No, the number of tokens per line is not limited, neither is the length of line structure. Try doing such test:
Code:
; test.asm
db "dd 1"
repeat 700000
 db "+1"
end repeat
db 10    

Assemble "fasm test.asm test2.asm", and then "fasm test2.asm".

buzzkill wrote:
BTW Tomasz, in the docs of "Table 2 Symbol structure" there are two tables 3.1 and 3.2 mentioned, but there is only one table 3.

Oh, right, these two tables have been merged into one. The reference in table 2 needs to be corrected.

buzzkill wrote:
- Could someone point me to some docs about calculating/creating the "extended SIB" fields? In this .fas file, they're all zero, so my hexeditor isn't much help, and I found some docs online, but they seem to use a different SIB format than fasm. Maybe the difference is in the word "extended"

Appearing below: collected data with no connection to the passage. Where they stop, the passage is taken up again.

-- ==== Sys2Proof/Laws/KeptOps4.lean ====
section
/-! SUPPORT. Part 4 of 7 of the lemmas X_kept, one per operation and per command (see Laws/Kept.lean), in an order where each comes after those it cites. -/

set_option linter.unusedTactic false
set_option linter.unreachableTactic false
set_option linter.unusedVariables false

namespace Sys2Proof.Machine

open Sys2Proof

theorem execPtpSync_kept {P : State → Prop} (cl : Closed P) {s : State} (h : Kept P s) (port : Nat) (m : PtpMsg) : KeptO P (execPtpSync port m s) := by
  unfold execPtpSync
  with_reducible repeat' first | assumption | apply setPtp_kept cl | apply ptpMeasure_kept cl | apply KeptO.next | apply KeptO.ite | apply Kept.ite | (extract_lets +onlyGivenNames x; refine (fun (_ : Kept P x) => ?_ : Kept P x → _) ?_; clear_value x; on_goal 2 => unfold x) | (extract_lets +onlyGivenNames x; clear_value x) | fail_if_no_progress apply Kept.fields cl

theorem redStart_kept {P : State → Prop} (cl : Closed P) {s : State} (h : Kept P s) (site : Nat) : Kept P (State.redStart s site) := by
  unfold State.redStart
  with_reducible repeat' first | assumption | apply setPartials_kept cl | apply put_kept cl | apply Kept.ite | apply Kept.foldl | intro _ _ _ | (extract_lets +onlyGivenNames x; refine (fun (_ : Kept P x) => ?_ : Kept P x → _) ?_; clear_value x; on_goal 2 => unfold x) | (extract_lets +onlyGivenNames x; clear_value x) | fail_if_no_progress apply Kept.fields cl

theorem cndAck_kept {P : State → Prop} (cl : Closed P) {s : State} (h : Kept P s) (c st : Nat) (status ref : Nat) : Kept P (State.cndAck s c st status ref) := by
  unfold State.cndAck
  with_reducible repeat' first | assumption | apply setConduit_kept cl | apply cndTransmit_kept cl | (extract_lets +onlyGivenNames x; refine (fun (_ : Kept P x) => ?_ : Kept P x → _) ?_; clear_value x; on_goal 2 => unfold x) | (extract_lets +onlyGivenNames x; clear_value x) | fail_if_no_progress apply Kept.fields cl

theorem cndAckEvery_kept {P : State → Prop} (cl : Closed P) {s : State} (h : Kept P s) (c st : Nat) : Kept P (State.cndAckEvery s c st) := by
  unfold State.cndAckEvery
  with_reducible repeat' first | assumption | apply cndAck_kept cl | apply Kept.ite

theorem edgeWrite_kept {P : State → Prop} (cl : Closed P) {s : State} (h : Kept P s) (e : Nat) (use : ReqUse) (p : Nat) (data : List Nat) (poison : Bool) : Kept P (State.edgeWrite s e use p data poison).1 := by
  unfold State.edgeWrite
  with_reducible repeat' first | assumption | apply issue_kept cl | apply Kept.foldl | apply Kept.foldlFst | apply Kept.ofFst (by assumption) | intro _ _ _ | (extract_lets +onlyGivenNames x; refine (fun (_ : Kept P x) => ?_ : Kept P x → _) ?_; clear_value x; on_goal 2 => unfold x) | (extract_lets +onlyGivenNames x; refine (fun (_ : Kept P x.1) => ?_ : Kept P x.1 → _) ?_; clear_value x; on_goal 2 => unfold x) | (extract_lets +onlyGivenNames x; clear_value x)

theorem cndOpEnd_kept {P : State → Prop} (cl : Closed P) {s : State} (h : Kept P s) (c : Nat) (o : CndOp) : Kept P (State.cndOpEnd s c o) := by
  unfold State.cndOpEnd
  with_reducible repeat' first | assumption | apply setConduit_kept cl | apply cndAck_kept cl | apply cndAckEvery_kept cl | apply cndSend_kept cl | apply edgeWrite_kept cl | apply cndOp_kept cl | apply put_kept cl | apply trigger_kept cl | apply Kept.ite | apply Kept.iteFst | apply Kept.ofFst (by assumption) | (extract_lets +onlyGivenNames x; refine (fun (_ : Kept P x) => ?_ : Kept P x → _) ?_; clear_value x; on_goal 2 => unfold x) | (extract_lets +onlyGivenNames x; refine (fun (_ : Kept P x.1) => ?_ : Kept P x.1 → _) ?_; clear_value x; on_goal 2 => unfold x) | (extract_lets +onlyGivenNames x; clear_value x) | fail_if_no_progress apply Kept.fields cl | split

theorem cndAnswer_kept {P : State → Prop} (cl : Closed P) {s : State} (h : Kept P s) (c key ppa : Nat) (data : List Nat) (poison : Bool) : Kept P (State.cndAnswer s c key ppa data poison) := by
  unfold State.cndAnswer
  with_reducible repeat' first | assumption | apply setConduit_kept cl | apply cndOpEnd_kept cl | apply Kept.ite | (extract_lets +onlyGivenNames x; refine (fun (_ : Kept P x) => ?_ : Kept P x → _) ?_; clear_value x; on_goal 2 => unfold x) | (extract_lets +onlyGivenNames x; clear_value x) | fail_if_no_progress apply Kept.fields cl | split

theorem heldOut_kept {P : State → Prop} (cl : Closed P) {s : State} (h : Kept P s) : Kept P (State.heldOut s) := by
  unfold State.heldOut
  with_reducible repeat' first | assumption | apply send_kept cl | apply Kept.ite | apply Kept.foldl | intro _ _ _ | (extract_lets +onlyGivenNames x; refine (fun (_ : Kept P x) => ?_ : Kept P x → _) ?_; clear_value x; on_goal 2 => unfold x) | (extract_lets +onlyGivenNames x; clear_value x) | fail_if_no_progress apply Kept.fields cl | split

Table 2 already explains this:
Quote:
the first two bytes are register codes and the second two bytes are corresponding scales

The register codes are listed in the table 2.3.
So, for example, sequence of four bytes 43h, 40h, 1, 8 means the EBX+EAX*8.
Post 20 Mar 2009, 15:02
View user's profile Send private message Visit poster's website Reply with quote
buzzkill



Joined: 15 Mar 2009
Posts: 111
Location: the nether lands
buzzkill 20 Mar 2009, 15:48
Tomasz Grysztar wrote:
Possibly you have an LF character at the end of 7th line, which makes an 8th, empty line.

Yes, there is a LF at the end of the 7th line (as there should be). I take it fasm assumes this to mean that there will follow an 8th line then. Normally, with text processing programs, if the input file has 7 lines, there will be 7 lines processed and 7 lines output (assuming you generate 1 line of output for every 1 line of input). No big deal though, there wil just be an extra "line" then.

Tomasz Grysztar wrote:
The default code setting at the beginning of assembly is 16-bit, the "format ELF" directive switches to 32-bit (or 64-bit for ELF64). So the line containing "format" directive itself is executed in 16-bit context.

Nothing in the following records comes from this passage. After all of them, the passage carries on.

theorem execGalePmaDone_kept {P : State → Prop} (cl : Closed P) {s : State} (h : Kept P s) (l : Nat) : KeptO P (execGalePmaDone l s) := by
  unfold execGalePmaDone
  with_reducible repeat' first | assumption | apply put_kept cl | apply setLinkSt_kept cl | apply KeptO.next | apply KeptO.ite | apply Kept.ite

theorem execGalePcsDone_kept {P : State → Prop} (cl : Closed P) {s : State} (h : Kept P s) (l : Nat) : KeptO P (execGalePcsDone l s) := by
  unfold execGalePcsDone
  with_reducible repeat' first | assumption | apply put_kept cl | apply setLinkSt_kept cl | apply KeptO.next | apply KeptO.ite | apply Kept.ite

theorem execGaleFlitLock_kept {P : State → Prop} (cl : Closed P) {s : State} (h : Kept P s) (l : Nat) : KeptO P (execGaleFlitLock l s) := by
  unfold execGaleFlitLock
  with_reducible repeat' first | assumption | apply send_kept cl | apply setLinkSt_kept cl | apply KeptO.next | apply KeptO.ite | apply Kept.ite | (extract_lets +onlyGivenNames x; refine (fun (_ : Kept P x) => ?_ : Kept P x → _) ?_; clear_value x; on_goal 2 => unfold x) | (extract_lets +onlyGivenNames x; clear_value x)

theorem execGaleAttemptFail_kept {P : State → Prop} (cl : Closed P) {s : State} (h : Kept P s) (l : Nat) : KeptO P (execGaleAttemptFail l s) := by
  unfold execGaleAttemptFail
  with_reducible repeat' first | assumption | apply linkFailed_kept cl | apply KeptO.next | apply KeptO.ite | apply Kept.ite

theorem execGaleDownTimer_kept {P : State → Prop} (cl : Closed P) {s : State} (h : Kept P s) (l : Nat) : KeptO P (execGaleDownTimer l s) := by
  unfold execGaleDownTimer
  with_reducible repeat' first | assumption | apply linkRetry_kept cl | apply KeptO.next | apply KeptO.ite | apply Kept.ite

theorem linkDown_kept {P : State → Prop} (cl : Closed P) {s : State} (h : Kept P s) (l : Nat) : Kept P (State.linkDown s l) := by
  unfold State.linkDown
  with_reducible repeat' first | assumption | apply linkAgainst_kept cl | apply leaveUp_kept cl | apply Kept.ite

theorem execGaleLinkLoss_kept {P : State → Prop} (cl : Closed P) {s : State} (h : Kept P s) (l signal am : Nat) : KeptO P (execGaleLinkLoss l signal am s) := by
  unfold execGaleLinkLoss
  with_reducible repeat' first | assumption | apply put_kept cl | apply linkDown_kept cl | apply KeptO.next | (extract_lets +onlyGivenNames x; refine (fun (_ : Kept P x) => ?_ : Kept P x → _) ?_; clear_value x; on_goal 2 => unfold x) | (extract_lets +onlyGivenNames x; clear_value x)

theorem flitDiscard_kept {P : State → Prop} (cl : Closed P) {s : State} (h : Kept P s) (l : Nat) : Kept P (State.flitDiscard s l) := by
  unfold State.flitDiscard
  with_reducible repeat' first | assumption | apply setLink_kept cl | (extract_lets +onlyGivenNames x; refine (fun (_ : Kept P x) => ?_ : Kept P x → _) ?_; clear_value x; on_goal 2 => unfold x) | (extract_lets +onlyGivenNames x; clear_value x) | fail_if_no_progress apply Kept.fields cl

theorem flitAck_kept {P : State → Prop} (cl : Closed P) {s : State} (h : Kept P s) (l ack : Nat) : Kept P (State.flitAck s l ack) := by
  unfold State.flitAck
  with_reducible repeat' first | assumption | apply setLink_kept cl | (extract_lets +onlyGivenNames x; refine (fun (_ : Kept P x) => ?_ : Kept P x → _) ?_; clear_value x; on_goal 2 => unfold x) | (extract_lets +onlyGivenNames x; clear_value x) | fail_if_no_progress apply Kept.fields cl | split

theorem flitCredit_kept {P : State → Prop} (cl : Closed P) {s : State} (h : Kept P s) (l : Nat) (seen : List Nat) : Kept P (State.flitCredit s l seen).1 := by
  unfold State.flitCredit
  with_reducible repeat' first | assumption | apply setLink_kept cl | apply Kept.ite | apply Kept.foldl | apply Kept.iteFst | apply Kept.foldlFst | apply Kept.ofFst (by assumption) | intro _ _ _ | (extract_lets +onlyGivenNames x; refine (fun (_ : Kept P x) => ?_ : Kept P x → _) ?_; clear_value x; on_goal 2 => unfold x) | (extract_lets +onlyGivenNames x; refine (fun (_ : Kept P x.1) => ?_ : Kept P x.1 → _) ?_; clear_value x; on_goal 2 => unfold x) | (extract_lets +onlyGivenNames x; clear_value x) | fail_if_no_progress apply Kept.fields cl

OK, I thought it would be something like that, and now I'm sure Smile.

Tomasz Grysztar wrote:
No, the number of tokens per line is not limited, neither is the length of line structure. Try doing such test:
Code:
; test.asm
db "dd 1"
repeat 700000
 db "+1"
end repeat
db 10    

Assemble "fasm test.asm test2.asm", and then "fasm test2.asm".

Ah, ofcourse, I had only thought of instruction lines, not data definition lines. How silly of me Embarassed (I was thinking about how to process this token structure in a program, and was wondering how much memory to malloc for it. So unfortunately no easy answer there...)

Tomasz Grysztar wrote:
Table 2 already explains this:
Quote:
the first two bytes are register codes and the second two bytes are corresponding scales

The register codes are listed in the table 2.3.
So, for example, sequence of four bytes 43h, 40h, 1, 8 means the EBX+EAX*8.

I had seen table 2.3, but didn't really put it together I guess Embarassed Your example makes it clear though (maybe an idea to put an example in the docs?) So byte 3 is the scale for the register in byte 1, and byte 4 is the scale for the register in byte 2. I guess these SIBs only come into play for the second operand of an instruction then? (something like "lea edi,[esp+ecx*4+8]" would generate a SIB for the second operand that's 0x44 0x41 0x04 0x08, and no SIB for the first operand).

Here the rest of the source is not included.